Deputy Prime Minister Yury Borisov said the joint development project with China “is not going in the direction that suits us”

Russian Deputy Prime Minister Yury Borisov said the country is moving away from the CR929 passenger widebody project, which is being developed in partnership with China.

Speaking at an engineers forum, Borisov declared that “we are working with China on this project which, in principle, is not going in the direction that suits us. China, as it becomes an industrial giant, is less and less interested in in our services.”

“But the Chinese have more needs than we have today. Our participation is decreasing and decreasing. I don’t want to predict the future of this project, if we are going to leave it or not, but for now this is really the way,” he added, according to the TASS agency.

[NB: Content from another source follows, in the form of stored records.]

/-- The ends of a start step: it fails, the command begins, or, for CAPQ, it is complete. -/
inductive StartEnd (i : Instr) (s t : State) : Prop
  | failed (c : ErrCode) (u : State) (hu : Started s u) (h : t = fail c u)
  | begun (u : State) (hu : Started s u) (h : t = beginCommand i u)
  | completed (u : State) (hu : Started s u) (h : t = complete u)

theorem started_clearCommand (s : State) : Started s (clearCommand s) := ⟨rfl, rfl, rfl, rfl, rfl, rfl, rfl⟩

theorem started_writeCapacity (s : State) : Started s (writeCapacity (clearCommand s)) := by
  constructor <;> simp

theorem started_writeFits (s : State) : Started s (writeFits (writeCapacity (clearCommand s))) := by
  constructor <;> simp

theorem exec_start_end {i : Instr} {s t : State} (hb : s.status.busy = false) (h : exec i s = .next t) :
    StartEnd i s t := by
  cases i with
  | capq =>
    cases (exec_capq_idle hb).symm.trans h
    cases hd : dimIsZero s with
    | true => exact .failed _ _ (started_writeFits s) (capqStart_zero hd)
    | false => exact .completed _ (started_writeFits s) (capqStart_ok hd)
  | embed =>
    rw [exec, execEmbed, hb] at h
    cases h
    obtain ⟨c, he⟩ | he := embedStart_cases s
    · exact .failed c _ (started_writeFits s) he
    · exact .begun _ (started_writeFits s) he
  | extract =>
    rw [exec, execExtract, hb] at h
    cases h
    obtain ⟨c, he⟩ | he := extractStart_cases s
    · exact .failed c _ (started_writeCapacity s) he
    · exact .begun _ (started_writeCapacity s) he
  | aeadEnc =>
    rw [exec, execAeadEnc, hb] at h
    cases h
    obtain ⟨c, he⟩ | he := aeadEncStart_cases s
    · exact .failed c _ (started_clearCommand s) he
    · exact .begun { clearCommand s with status := { (clearCommand s).status with ivu := true } }
        ⟨rfl, rfl, rfl, rfl, rfl, rfl, rfl⟩ he
  | aeadDec =>
    rw [exec, execAeadDec, hb] at h
    cases h
    obtain ⟨c, he⟩ | he := aeadDecStart_cases s
    · exact .failed c _ (started_clearCommand s) he
    · exact .begun { clearCommand s with hid := { (clearCommand s).hid with phase := .authPass } }
        ⟨rfl, rfl, rfl, rfl, rfl, rfl, rfl⟩ he

/-! ## How an engine step ends (R178, R180, R181) -/

/-- What an engine step has made of `s` when an access fails, in the fields that the failure records. -/
structure Engaged (s u : State) : Prop where
  status    : u.status = s.status
  intStatus : u.intStatus = s.intStatus
  tag       : u.tag = s.tag

/-- An engine step with no failure: the command goes on, with less to do, or is complete. -/
structure Goes (s t : State) : Prop where
  err     : t.status.err = s.status.err
  error   : t.error = s.error
  errAddr : t.errAddr = s.errAddr
  intErr  : t.intStatus.err = s.intStatus.err
  flags   : (t.status.busy = true ∧ t.status.done = s.status.done) ∨
    (t.status.busy = false ∧ t.status.done = true ∧ t.intStatus.done = true)
  work    : t.status.busy = true → workLeft t < workLeft s

/-- The ends of an engine step. A running command fails with BUS or AUTH only. -/
inductive EngineEnd (s t : State) : Prop
  | failed (c : ErrCode) (a : Word) (u : State) (hc : c = .bus ∨ c = .auth) (hu : Engaged s u) (h : t = failAt c a u)
  | goes (h : Goes s t)

theorem EngineEnd.of_bus {s u : State} {a : Word} (hu : Engaged s u) : EngineEnd s (failAt .bus a u) :=
  .failed .bus a u (.inl rfl) hu rfl

theorem lenBytes_congr {s t : State} (h : t.len = s.len) : lenBytes t = lenBytes s := by
  rw [lenBytes, h, lenBytes]

theorem requiredBits_congr {s t : State} (h : t.len = s.len) : requiredBits t = requiredBits s := by
  rw [requiredBits, lenBytes_congr h, requiredBits]

theorem workLeft_embed {s : State} (h : s.hid.op = .embed) : workLeft s = requiredBits s - s.hid.k := by
  rw [workLeft, h]

theorem workLeft_extract {s : State} (h : s.hid.op = .extract) : workLeft s = capacityBits s - s.hid.k := by
  rw [workLeft, h]

theorem workLeft_aeadEnc {s : State} (h : s.hid.op = .aeadEnc) : workLeft s = lenBytes s - s.hid.k := by
  rw [workLeft, h]

theorem workLeft_auth {s : State} (h : s.hid.op = .aeadDec) (hp : s.hid.phase = .authPass) :
    workLeft s = 2 * lenBytes s - s.hid.k := by
  rw [workLeft, h, hp]

theorem workLeft_write {s : State} (h : s.hid.op = .aeadDec) (hp : s.hid.phase = .writePass) :
    workLeft s = lenBytes s - s.hid.k := by
  rw [workLeft, h, hp]

theorem embedStep_end {s : State} (hb : s.status.busy = true) (hop : s.hid.op = .embed) (hrun : EmbedRuns s) :
    EngineEnd s (embedStep s) := by
  have hready := (embedCheck_none s).1 hrun.checks
  obtain ⟨a, cur, he⟩ | ⟨cur, -, -, he⟩ := embedStep_cases s
  · rw [he]
    exact .of_bus ⟨rfl, rfl, rfl⟩
  · have hlen : (embedStep s).len = s.len := (exec_keeps (exec_embed_busy hb)).len
    obtain ⟨-, -, hhid, hstatus, hdone, herr, herror, haddr⟩ :=
      embedTail_counters (s := embedWritten s cur) hrun.cursor hready.capacity hrun.counters.pixDone
    rw [show embedTail s.hid.k (embedWritten s cur) = embedStep s from he.symm] at hhid hstatus hdone herr herror haddr
    have hreq : requiredBits (embedWritten s cur) = requiredBits s := rfl
    rw [hreq] at hstatus hdone
    refine .goes ⟨?_, herror, haddr, herr, ?_, fun _ => ?_⟩
    · rw [hstatus]
      split <;> rfl
    · rw [hstatus]
      split
      case isTrue hl => exact .inr ⟨rfl, rfl, by rw [hdone, decide_eq_true hl, Bool.or_true]⟩
      case isFalse => exact .inl ⟨hb, rfl⟩
    · have hcursor := hrun.cursor
      rw [workLeft_embed hop, workLeft_embed (by rw [hhid]; exact hop), requiredBits_congr hlen, hhid]
      show requiredBits s - (s.hid.k + 1) < requiredBits s - s.hid.k
      omega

The statement comes just days after the two countries said the CR929 program was going strong, focused on replacing Western components on the aircraft due to sanctions from the US, Europe and other allies.

The CR929 will be a two-aisle jet similar in size to an Airbus A330 or Boeing 787. The program was created in 2014 with partners United Aircraft Corporation (UAC) and COMAC, which formed the Shanghai-based joint venture CRAIC.

Since then, the project has suffered setbacks. Earlier, Russia had complained that the Chinese government intended to assume responsibility for domestic sales in the country, leaving UAC with the difficult task of finding customers abroad.

In the partnership, UAC will deliver the composite wings and fuselage center section, while COMAC will produce the rest of the aerostructures and empennage.

The CR929’s engines are not defined, but Russia is further along in the design of the PD-35, its largest turbofan. China has great difficulties in developing this type of engine, as noted in another program, the C919.

Ilyushin Il-96-400M (UAC)

China self-sufficient in commercial aircraft

According to recent reports, the first test CR929 is already being assembled at a COMAC facility at Shanghai Airport. However, a realistic timeline on the project does not yet exist.

In search of solutions to the heavy Western embargoes, Russia has replanned its investment in local projects, even old ones such as the four-engine widebody Il-96.

The possible departure of Russia from the program may not mean its end. China has vast financial resources and can seek alternative suppliers despite US trade restrictions.

The Asian country, owner of the largest commercial aviation market in the world, intends to be self-sufficient in the medium term, hence the certainty that the CR929 must be kept alive, even if it is renamed “C929” in the near future.